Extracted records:
↓↓↓
-- ==== Sys2Proof/Safety.lean ====
section
/-!
DEFINITION. The terms that the statements use: which parts of the state a command may change, when a request is taken,
and the laws of the device, each a property of one state that can be decided.
-/
namespace Sys2Proof.Machine

/-! ## What a command leaves unchanged -/

/-- The parts of the state, one for each of its fields. -/
inductive Part where
  | pending | freeCount | phase | loader | items | roller | speed | spindles | breakList | breakSeq | carriages | doff
  | articles | roving | shift | bus | line
deriving DecidableEq, Repr

/-- Two states agree on a part. -/
def Part.same (p : Part) (s t : State) : Prop :=
  match p with
  | .pending => t.pending = s.pending
  | .freeCount => t.freeCount = s.freeCount
  | .phase => t.phase = s.phase
  | .loader => t.loader = s.loader
  | .items => t.items = s.items
  | .roller => t.roller = s.roller
  | .speed => t.speed = s.speed
  | .spindles => t.spindles = s.spindles
  | .breakList => t.breakList = s.breakList
  | .breakSeq => t.breakSeq = s.breakSeq
  | .carriages => t.carriages = s.carriages
  | .doff => t.doff = s.doff
  | .articles => t.articles = s.articles
  | .roving => t.roving = s.roving
  | .shift => t.shift = s.shift
  | .bus => t.bus = s.bus
  | .line => t.line = s.line

/-- Every part but those named is the same in `t` as in `s`. -/
def OnlyChanges (ps : List Part) (s t : State) : Prop := ∀ p, p ∉ ps → p.same s t

/-- Every spindle record but one is the same in `t` as in `s`. -/
def OtherSpindlesSame (side : Side) (pos : Nat) (s t : State) : Prop :=
  ∀ sd p, ¬(sd = side ∧ p = pos) → t.spindle sd p = s.spindle sd p

/-- What belongs to the other side of the frame is the same in `t` as in `s`. -/
def OtherSideSame (side : Side) (s t : State) : Prop :=
  ∀ sd, sd ≠ side →
    t.spindles.get sd = s.spindles.get sd ∧ t.breakList.get sd = s.breakList.get sd ∧
      t.breakSeq.get sd = s.breakSeq.get sd ∧ t.carriages.get sd = s.carriages.get sd ∧
      t.bus.carriages.get sd = s.bus.carriages.get sd ∧ t.bus.boards.get sd = s.bus.boards.get sd ∧
      t.shift.live.sides.get sd = s.shift.live.sides.get sd ∧ t.shift.marks.get sd = s.shift.marks.get sd

/-- The pending set after some classes have been raised (R185). -/
def withClasses (cs : List PendClass) (m : ClassSet) : ClassSet := cs.foldl (fun m c => m ||| c.bit) m

/-- The part `line` changes only by the raising of some classes. -/
def LineRaises (cs : List PendClass) (s t : State) : Prop :=
  t.line = { s.line with pendingSet := withClasses cs s.line.pendingSet }

/-! ## The host line -/

/-- Bytes on the wire, each with its stop bit. -/
def onWire (bs : List Byte) : List LineByte := bs.map fun b => ⟨b, true⟩

/-- A frame is discarded: the receiver hunts again, and from load end the discard is counted and reported (R175,
R188). -/
def Discarded (reason : DiscardReason) (s t : State) : Prop :=
  OnlyChanges [.line] s t ∧
    t.line = if s.phase = .running then
        { s.line with
          rx := .hunting
          pendingSet := withClasses [.lineFault] s.line.pendingSet
          discards := min 65535 (s.line.discards + 1)
          lastDiscard := some reason }
      else { s.line with rx := .hunting }

/-! ## Requests -/

/-- A request is taken now: no reply is in transmission, no soft reset is due, and the request is the oldest in the
holding (R178, R189). An empty holding is the model's own case (log entry 12): the command stands for the acceptance of
its frame too. -/
abbrev Reaches (r : HeldRequest) (s : State) : Prop :=
  s.line.tx = none ∧ s.line.resetDue = false ∧ (s.line.holding = [] ∨ s.line.holding.head? = some r)

/-- A state from which the transmission of a reply has begun (R178, R179). -/
def answered (kind : Byte) (res : Result) (content : List Byte) (u : State) : State :=
  u.setLine { u.line with tx := some ⟨replyKind kind, res, content⟩ }

/-- The request that a command stands for. UNKNOWN_KIND stands for none of a kind of the catalogue. -/
def requestOf : Instr → Option HeldRequest
  | .powerOnReset => none
  | .resetRelease _ => none
  | .storeRecord _ => none
  | .loadEnd => none
  | .encoderPulse => none
  | .motionWindowExpiry => none
  | .hostFrame _ => none
  | .frameTimerExpiry => none
  | .replySent => none
  | .unknownKind kind body => if (bodyLength kind).isNone then some ⟨kind, body⟩ else none
  | .identify body => some ⟨0x01#8, body⟩
  | .status body => some ⟨0x02#8, body⟩
  | .ackEvents body => some ⟨0x03#8, body⟩
  | .setMask body => some ⟨0x04#8, body⟩
  | .setDoffMask body => some ⟨0x05#8, body⟩
  | .configSet body => some ⟨0x08#8, body⟩
  | .configSetSections body => some ⟨0x08#8, body⟩
  | .configSetEncoder body => some ⟨0x08#8, body⟩
  | .configSetLengthTrim body => some ⟨0x08#8, body⟩
  | .configSetSpeedTrim body => some ⟨0x08#8, body⟩
  | .configSetAttnMask body => some ⟨0x08#8, body⟩
  | .configSetDoffMask body => some ⟨0x08#8, body⟩
  | .configGet body => some ⟨0x09#8, body⟩
  | .articleStage body => some ⟨0x10#8, body⟩
  | .articleGet body => some ⟨0x11#8, body⟩
  | .articleExchange body => some ⟨0x12#8, body⟩
  | .frameRun body => some ⟨0x18#8, body⟩
  | .frameHalt body => some ⟨0x19#8, body⟩
  | .doffNow body => some ⟨0x1A#8, body⟩
  | .doffAbort body => some ⟨0x1B#8, body⟩
  | .doffManualDone body => some ⟨0x1C#8, body⟩
  | .doffGet body => some ⟨0x1D#8, body⟩
  | .spindleGet body => some ⟨0x20#8, body⟩
  | .spindlePark body => some ⟨0x21#8, body⟩
  | .spindleUnpark body => some ⟨0x22#8, body⟩
  | .spindleRelease body => some ⟨0x23#8, body⟩
  | .setRoving body => some ⟨0x24#8, body⟩
  | .breakListGet body => some ⟨0x28#8, body⟩
  | .rovingListGet body => some ⟨0x29#8, body⟩
  | .carriageGet body => some ⟨0x30#8, body⟩
  | .carriageHold body => some ⟨0x31#8, body⟩
  | .carriageRelease body => some ⟨0x32#8, body⟩
  | .carriageReset body => some ⟨0x33#8, body⟩
  | .rovingRunStart body => some ⟨0x38#8, body⟩
  | .rovingRunAbort body => some ⟨0x39#8, body⟩
  | .rovingRunGet body => some ⟨0x3A#8, body⟩
  | .trimSpeed body => some ⟨0x40#8, body⟩
  | .trimLength body => some ⟨0x41#8, body⟩
  | .shiftClose body => some ⟨0x48#8, body⟩
  | .shiftGetLive body => some ⟨0x49#8, body⟩
  | .shiftGetHistory body => some ⟨0x49#8, body⟩
  | .reset body => some ⟨0x7F#8, body⟩
  | .softReset => none
  | .poll => none
  | .answerWindowExpiry => none
  | .stationAnswer _ => none
  | .homingTimerExpiry _ => none
  | .pieceTimerExpiry _ => none
  | .legTimerExpiry _ => none
  | .returnTimerExpiry _ => none
  | .dofferTimerExpiry => none
  | .slotTimerExpiry => none

/-- The command is a request that is taken now, after load end, with the body length of its kind: it passes to its owner
(R180). -/
abbrev Served (i : Instr) (s : State) : Prop :=
  s.phase = .running ∧ ∃ r ∈ requestOf i, Reaches r s ∧ bodyLength r.kind = some r.body.length

/-- The command ends in a next state: the transmission of a reply with this result and content has begun, and `P` holds
between the state with the request held and the state that the owner leaves. -/
def Replies (i : Instr) (s : State) (res : Result) (content : State → List Byte) (P : State → State → Prop) : Prop :=
  ∃ r ∈ requestOf i, ∃ u, exec i s = .next (answered r.kind res (content u) u) ∧ P (holdRequest r s) u

/-- The command ends in a next state with a refusal: nothing but the line's reply changes (R179, R180). -/
def Refuses (i : Instr) (s : State) (res : Result) (detail : Nat) : Prop :=
  Replies i s res (fun _ => [BitVec.ofNat 8 detail]) fun s' u => u = s'

/-- For a command that reads, whether its body names something that can be read; `none` for every other command. -/
def readable (i : Instr) (s : State) : Option Bool :=
  match i with
  | .identify _ => some true
  | .status _ => some true
  | .configGet body => some (let c := (byteAt body 0).toNat; (1 ≤ c && c ≤ 0x19) || (0x40 ≤ c && c ≤ 0x57))
  | .articleGet body => some ((byteAt body 0).toNat ≤ 1)
  | .doffGet _ => some true
  | .spindleGet body =>
    some (match sideAt body 0 with
      | some side => (s.spindle side (numAt body 1 2)).isSome && 1 ≤ (byteAt body 3).toNat && (byteAt body 3).toNat ≤ 40
      | none => false)
  | .breakListGet body =>
    some (match sideAt body 0 with
      | some side => numAt body 1 2 ≤ (s.breakList.get side).length
      | none => false)
  | .rovingListGet body => some (numAt body 0 2 ≤ s.roving.urgent.length + s.roving.low.length)
  | .carriageGet body => some (sideAt body 0).isSome
  | .rovingRunGet _ => some true
  | .shiftGetLive body | .shiftGetHistory body =>
    some ((byteAt body 0).toNat = 0 ||
      ((byteAt body 0).toNat = 1 && (byteAt body 1).toNat < s.shift.history.length))
  | _ => none

/-- An optional number of `w` bytes in a reply (R181). -/
def optNumber (w : Nat) (x : Option Nat) : List Byte :=
  match x with
  | none => List.replicate (w + 1) 0
  | some n => 1 :: field w n

/-- The roving figure of a record as read, debited for its open interval (R122). -/
def rovingAsRead (s : State) (sp : Spindle) : Option Nat :=
  sp.roving.map fun r =>
    r - (sp.openLength s.flmm * 100 + s.articles.active.draft100 - 1) / s.articles.active.draft100

/-- The entry of a spindle in SPINDLE_GET (R44), with the clamp's code of log entry 9. -/
def shownSpindle (s : State) (side : Side) (pos : Nat) (sp : Spindle) : List Byte :=
  field 2 pos ++ field 1 sp.state.code ++ optNumber 8 sp.marker ++
    field 4 (min 4294967295 (sp.cop + sp.openLength s.flmm)) ++ optNumber 4 (rovingAsRead s sp) ++
    field 1 (if sp.clamp = .opened then 0 else 1) ++ optNumber 4 sp.seq ++ optNumber 1 (sp.cause.map (·.code)) ++
    optNumber 1 (sp.lockCause.map (·.code)) ++ field 1 sp.attempts ++ field 1 sp.stamps.length ++
    optNumber 8 sp.stamps.getLast? ++ flagField sp.rogueUnlocked ++
    flagField ((s.bus.board side ((pos - 1) / 48 + 1)).any (·.link.status == .silent))

/-- A spindle of the roving list or slot in a reply: side, position, what `mid` adds, state and figure (R129, R141). -/
def shownRoving (s : State) (x : SpRef) (mid : List Byte) : List Byte :=
  let sp := s.spindle x.side x.pos
  field 1 (sideCode x.side) ++ field 2 x.pos ++ mid ++ field 1 ((sp.map (·.state.code)).getD 0) ++
    optNumber 4 (sp.bind (rovingAsRead s))

/-- An order in CARRIAGE_GET (R83), in the layout of log entry 9. -/
def shownOrder (s : State) (side : Side) (o : Order) : List Byte :=
  let work (place target : Nat) (offset : Int) (kind : PieceKind) : List Byte :=
    field 1 place ++ signedField 1 offset ++ optNumber 2 (some target) ++ optNumber 1 (some kind.code) ++
      optNumber 4 ((s.spindle side target).bind (·.seq))
  match o with
  | .piece target offset kind => work 0 target offset kind
  | .overtaken target offset kind => work 1 target offset kind
  | .transit offset => field 1 2 ++ signedField 1 offset ++ optNumber 2 none ++ optNumber 1 none ++ optNumber 4 none
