-- ==== Sys2Proof/Certificates/Slice0/Obligations.lean ====
section
/-!
DEFINITION. The statements for the provers.
-/
open Sys2Proof Sys2Proof.Machine

/-! ## The machine as a whole -/

/-- A step takes the command at the front of the queue and runs it with the queue's rest. On an empty queue the block
idles: that clause is the model's choice (log entry 11). -/
def Obligations.StepRunsFrontCommand : Prop :=
  (∀ s c rest, s.pending = c :: rest → step s = exec c (s.setPending rest)) ∧
  (∀ s, s.pending = [] → step s = .next s)

/-- No command stops the part: each ends in a next state, and leaves the queue of waiting commands as it was. Three
clauses of this are the model's choice: the queue is the model's own and POWER_ON_RESET keeps it too (log entry 11), a
command whose event has no occasion changes nothing (log entry 3), and so does a request that is not taken now (log
entry 12). -/
def Obligations.EveryCommandEndsInANextState : Prop :=
  ∀ c s, ∃ t, exec c s = .next t ∧ t.pending = s.pending

/-- The state after reset meets every law. That it meets the items law and the article law is the model's choice: the
spec gives no item set and no active article before load end, and the model holds the defaults there (log entry 2). -/
def Obligations.ResetStateMeetsEveryLaw : Prop :=
  let s := State.reset
  ClampLaw s ∧ LockLaw s ∧ LoaderLaw s ∧ ItemsLaw s ∧ RollerLaw s ∧ ArticleLaw s ∧ SpeedLaw s ∧ RecordLaw s ∧
  CopLaw s ∧ BreakLaw s ∧ CarriageLaw s ∧ DoffLaw s ∧ RunLaw s ∧ RovingListLaw s ∧ HistoryLaw s ∧ CountsLaw s ∧
  ShiftLaw s ∧ TableLaw s ∧ LineLaw s

/-! ## Laws that every step keeps -/

/-- R24: no step brings the locked count above LOCK_CEILING. -/
def Obligations.LockCeilingIsKept : Prop :=
  ∀ s t, LockLaw s → step s = .next t → LockLaw t

/-- R191, R194, R1, R2: the items in force keep their ranges, what the Loader applies keeps its order and ranges, and N,
D and the remainder follow the items. -/
def Obligations.ItemsAndRollerLawsAreKept : Prop :=
  ∀ s t, LoaderLaw s → ItemsLaw s → RollerLaw s → step s = .next t → LoaderLaw t ∧ ItemsLaw t ∧ RollerLaw t

/-- R111, R15, R16: the active article stays valid, and the set-point stays the one of its inputs within the article's
limits. -/
def Obligations.ArticleAndSpeedLawsAreKept : Prop :=
  ∀ s t, ArticleLaw s → SpeedLaw s → step s = .next t → ArticleLaw t ∧ SpeedLaw t

/-- R21, R23: each record keeps the fields that its state gives it, within their widths, and its clamp is OPEN exactly in
RUNNING and PIECING. The roving figure's bound rests on the active article's bobbin length, so the article law is a
premise. -/
def Obligations.RecordAndClampLawsAreKept : Prop :=
  ∀ s t, ArticleLaw s → RecordLaw s → ClampLaw s → step s = .next t → RecordLaw t ∧ ClampLaw t

/-- R27, R32: a cop length never exceeds the frame cop length, and markers and stamps never pass FLmm. The premise on
FLµm leaves out only a pulse that would pass its 64 bits, where the spec states no result (log entry 6). -/
def Obligations.CopLawIsKept : Prop :=
  ∀ s t, LengthHasRoom s → RecordLaw s → CopLaw s → step s = .next t → CopLaw t

/-- R49, R50, R51: each break list holds the BROKEN spindles of its side once, in ascending sequence, and the sequences
stay unique and not above the counter. -/
def Obligations.BreakListLawIsKept : Prop :=
  ∀ s t, ItemsLaw s → TableLaw s → BreakLaw s → step s = .next t → BreakLaw t

/-- R68: a spindle is PIECING exactly when the carriage of its side holds a piece order for it, and the carriage's state,
order, timer, position and holds go together. R78, R85, R92, R94, R104: what the Doff Controller holds in each frame
state, and no carriage with an order while the frame is STOPPED, DOFFING or RESTART_WAIT. -/
def Obligations.CarriageAndDoffLawsAreKept : Prop :=
  ∀ s t, DoffLaw s → CarriageLaw s → step s = .next t → DoffLaw t ∧ CarriageLaw t

/-- R124, R130, R132: the roving change list and the slot hold each spindle at most once, every WAIT_ROVING spindle is in
one of them, and the slot holds a spindle only in a run, with its timer running exactly then. -/
def Obligations.RovingLawsAreKept : Prop :=
  ∀ s t, RunLaw s → RovingListLaw s → step s = .next t → RunLaw t ∧ RovingListLaw t

/-- R146, R147, R156, R157: the shift counts stay within 16 bits with the marker set exactly at the limit, and the history
holds at most 8 records whose sequences follow one another. -/
def Obligations.ShiftRecordLawsAreKept : Prop :=
  ∀ s t, HistoryLaw s → CountsLaw s → step s = .next t → HistoryLaw t ∧ CountsLaw t

/-- R151: on each side the live run length never exceeds the live possible length. The premises leave out only steps at
which a 64-bit figure could pass its width, where the spec states no result (log entry 6). -/
def Obligations.RunNeverExceedsPossible : Prop :=
  ∀ s t, LengthHasRoom s → ShiftHasRoom s → ShiftLaw s → step s = .next t → ShiftLaw t

/-- R21, R22, R162, R164, R166: the spindle and station tables keep the shape of the fitted sections, and a station is
SILENT exactly at 3 missed polls. R175, R177, R178, R180: the receiver, the holding and the reply in transmission go
together. -/
def Obligations.TableAndLineLawsAreKept : Prop :=
  (∀ s t, TableLaw s → step s = .next t → TableLaw t) ∧ (∀ s t, LineLaw s → step s = .next t → LineLaw t)
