theorem clampsToCarry_bounds {e : BoardEntry} (he : e.held.length = 48) {p : Nat × Clamp}
    (h : p ∈ clampsToCarry e) : p.1 ≤ 48 := by
  unfold clampsToCarry at h
  have hmem := List.mem_of_mem_take h
  simp only [List.mem_append, List.mem_filter] at hmem
  have : p ∈ heldFrom 1 e.held := by rcases hmem with h | h <;> exact h.1
  have := heldFrom_bounds this
  omega

/-- A polled board's entry fits: the carry point is a position carried, or stays. -/
theorem pollBoard_fits (st : Station) {e : BoardEntry} (h : e.held.length = 48 ∧ e.carryPoint ≤ 48 ∧ e.link.Fits) :
    (pollBoard st e).1.held.length = 48 ∧ (pollBoard st e).1.carryPoint ≤ 48 ∧ (pollBoard st e).1.link.Fits := by
  obtain ⟨h1, h2, h3⟩ := h
  refine ⟨h1, ?_, h3⟩
  simp only [pollBoard]
  cases hlast : (if e.link.status = .silent then [] else clampsToCarry e).getLast? with
  | none => simpa using h2
  | some p =>
    have hmem := List.mem_of_getLast? hlast
    split at hmem
    · cases hmem
    · simpa using clampsToCarry_bounds h1 hmem

theorem pollStation_ops (st : Station) (s : State) : Ops s (pollStation st s) := by
  have machine (st : Station) (e : MachineEntry) (h : s.bus.machine st = some e) :
      Ops s (s.setBus { s.bus.setMachine st (pollMachine st e).1 with awaiting := some (pollMachine st e).2 }) := by
    refine (Op.bus _ s ((Bus.setMachine_becomes h ?_).trans (Bus.becomes_polls _ _ _))).ops
    intro hl
    simp only [pollMachine, MachineEntry.carry]
    split <;> exact hl
  cases st with
  | board side sec =>
    simp only [pollStation]
    split
    · next e he =>
      exact (Op.bus _ s ((Bus.setBoard_becomes he (pollBoard_fits (.board side sec))).trans
        (Bus.becomes_polls _ _ _))).ops
    · exact .refl _
  | carriage side => exact machine (.carriage side) _ rfl
  | doffer => exact machine .doffer _ rfl
  | train => exact machine .train _ rfl

/-! ## Missed polls and answers -/

theorem Bus.emptyQueue_becomes (b : Bus) (side : Side) :
    b.Becomes { b with carriages := b.carriages.modify side fun e => { e with queue := [] } } :=
  setMachine_becomes (st := .carriage side) rfl id

theorem missPoll_ops (st : Station) (s : State) : Ops s (missPoll st s) := by
  unfold missPoll
  split
  · exact .refl _
  · next l hl =>
    split
    · exact .refl _
    · next hsilent =>
      split
      · next hmiss =>
        refine (Op.bus _ s (Bus.setLink_becomes hl fun h => ?_)).ops
        obtain ⟨-, -, h3⟩ := h
        refine ⟨⟨fun e => absurd e hsilent, fun e => ?_⟩, ?_, h3⟩ <;> (dsimp only at *; omega)
      · have h := ((Op.bus (s.bus.setLink st { l with miss := 3, status := .silent, turn := none }) s
          (Bus.setLink_becomes hl fun _ => by simp [Link.Fits])).ops).next (Op.raise .lineFault _)
        unfold ownerToldSilent
        split
        · next side =>
          exact (h.next (Op.bus _ _ (Bus.emptyQueue_becomes _ side))).next (Op.silent side _)
        · exact h.next (Op.dofferReady false _)
        · exact h
        · exact h

theorem carriagePieced_ops (side : Side) (pos : Nat) (ok : Bool) (s : State) :
    Ops s (carriagePieced side pos ok s) := by
  unfold carriagePieced
  dsimp only
  split
  · next h =>
    split
    · exact ((Op.pieceDone side pos s h.1 h.2).ops).next (Op.dispatch side _)
    · exact ((Op.pieceMissed side pos s h.1 h.2).ops).next (Op.dispatch side _)
  split
  · next h => exact ((Op.overtakenDone side pos ok s h.1 h.2).ops).next (Op.dispatch side _)
  split
  · exact (Op.lateOutcome side pos ok s).ops
  · exact .refl _

/-- A carriage that settles where it is keeps its direction. -/
theorem carriageSettles_eq_settleAt (side : Side) (x : Option Nat) (s : State) :
    carriageSettles side x s = settleAt side x (s.carriages.get side).d s := by
  cases side <;> rfl

theorem carriageReport_ops (side : Side) (r : CarriageReport) (s : State) : Ops s (carriageReport side r s) := by
  cases r with
  | present => exact (Op.arrives side s).ops
  | homed pos =>
    simp only [carriageReport, carriageHomed]
    split
    · next h =>
      split
      · exact ((Op.settle side (some pos) .up s (.inl h) (.inl rfl)).ops).next (Op.dispatch side _)
      · exact (Op.lose side s (.inl h)).ops
    · exact .refl _
  | arrived pos =>
    simp only [carriageReport, carriageArrived]
    split
    · next h _ =>
      split
      · rw [carriageSettles_eq_settleAt]
        exact ((Op.settle side (some pos) _ s (.inr h) (.inl rfl)).ops).next (Op.dispatch side _)
      · exact (Op.lose side s (.inr h)).ops
    · exact .refl _
  | pieced pos ok => exact carriagePieced_ops side pos ok s
  | ready =>
    simp only [carriageReport, carriageReady]
    split
    · next h =>
      rw [carriageSettles_eq_settleAt]
      exact ((Op.settle side _ _ s (.inr h.1) (.inr ⟨h.1, rfl⟩)).ops).next (Op.dispatch side _)
    · exact .refl _

theorem dofferReport_ops (r : DofferReport) (s : State) : Ops s (dofferReport r s) := by
  unfold dofferReport
  split
  · split
    · exact (Op.dofferReady true s).ops
    · exact .refl _
  · next h =>
    split
    · exact (Op.startDoffer s h).ops
    · exact .refl _
  · next h =>
    split
    · exact (Op.dofferTimer s h).ops
    · exact (Op.dofferTimer s h).ops
    · split
      · exact (Op.sectionDone _ _ s h).ops
      · exact .refl _
    · exact .refl _
    · exact (Op.completeDoff false s (.inr h)).ops
    · split
      · exact (Op.failDoff _ s h).ops
      · exact .refl _

theorem trainReport_ops (r : TrainReport) (s : State) : Ops s (trainReport r s) := by
  cases r with
  | next => exact (Op.trainNext s).ops
  | replaced side pos =>
    simp only [trainReport, trainReplaced]
    split
    · next h => exact ((Op.replaceSlot _ s h).ops).next (Op.dispatch side _)
    · next hn =>
      split
      · next h => exact ((Op.replaceListed _ s hn h).ops).next (Op.dispatch side _)
      · exact .refl _
  | skipped side pos =>
    simp only [trainReport, trainSkipped]
    split
    · next h => exact (Op.takeBack false _ s h).ops
    · exact .refl _
  | present =>
    simp only [trainReport, trainPresent]
    split
    · exact .refl _
    · next x h => exact (Op.takeBack true x s h).ops

theorem OnlyChanges.flmm {ps : List Part} {s t : State} (h : OnlyChanges ps s t) (hp : .roller ∉ ps := by decide) :
    t.flmm = s.flmm := by
  unfold State.flmm
  rw [show t.roller = s.roller from h .roller hp]

theorem closeInterval_of_running {side : Side} {pos : Nat} {s : State} {sp : Spindle}
    (h : s.spindle side pos = some sp) (hst : sp.state = .running) :
    closeInterval side pos s =
      creditRun side (sp.openLength s.flmm) (writeSpindle side pos (sp.close s.articles.active s.flmm) s) := by
  simp [closeInterval, h, hst]

/-- The closing of a RUNNING spindle's interval leaves the closed record with its clamp OPEN (R25, R23). -/
theorem closeInterval_closedAt {side : Side} {pos : Nat} {s : State} {sp : Spindle}
    (h : s.spindle side pos = some sp) (hst : sp.state = .running) :
    (sp.close s.articles.active s.flmm).ClosedAt side pos (closeInterval side pos s) := by
  have hflmm : (closeInterval side pos s).flmm = s.flmm := (closeInterval_frame side pos s).flmm
  refine ⟨?_, by simp [Spindle.close, hst], by simp [Spindle.close, hst, hflmm]⟩
  have hwrite := writeSpindle_same side pos (sp.close s.articles.active s.flmm) s sp h
  have hclamp : (sp.close s.articles.active s.flmm).state.clamp = .opened := by simp [Spindle.close, hst, SpState.clamp]
  rw [hclamp] at hwrite
  rw [closeInterval_of_running h hst]
  exact hwrite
↑↑↑
### YOUR ASSIGNMENT
Copy the records above faithfully. Begin at their first line, end at the line containing "t.breakSeq = s.breakSeq", and include nothing else.

### THE COMPLETED TASK
-- ==== Sys2Proof/Safety.lean ====
section
/-!
DEFINITION. The terms that the statements use: which parts of the state a command may change, when a request is taken,
and the laws of the device, each a property of one state that can be decided.
-/
namespace Sys2Proof.Machine

/-! ## What a command leaves unchanged -/

/-- The parts of the state, one for each of its fields. -/
inductive Part where
  | pending | freeCount | phase | loader | items | roller | speed | spindles | breakList | breakSeq | carriages | doff
  | articles | roving | shift | bus | line
deriving DecidableEq, Repr

/-- Two states agree on a part. -/
def Part.same (p : Part) (s t : State) : Prop :=
  match p with
  | .pending => t.pending = s.pending
  | .freeCount => t.freeCount = s.freeCount
  | .phase => t.phase = s.phase
  | .loader => t.loader = s.loader
  | .items => t.items = s.items
  | .roller => t.roller = s.roller
  | .speed => t.speed = s.speed
  | .spindles => t.spindles = s.spindles
  | .breakList => t.breakList = s.breakList
  | .breakSeq => t.breakSeq = s.breakSeq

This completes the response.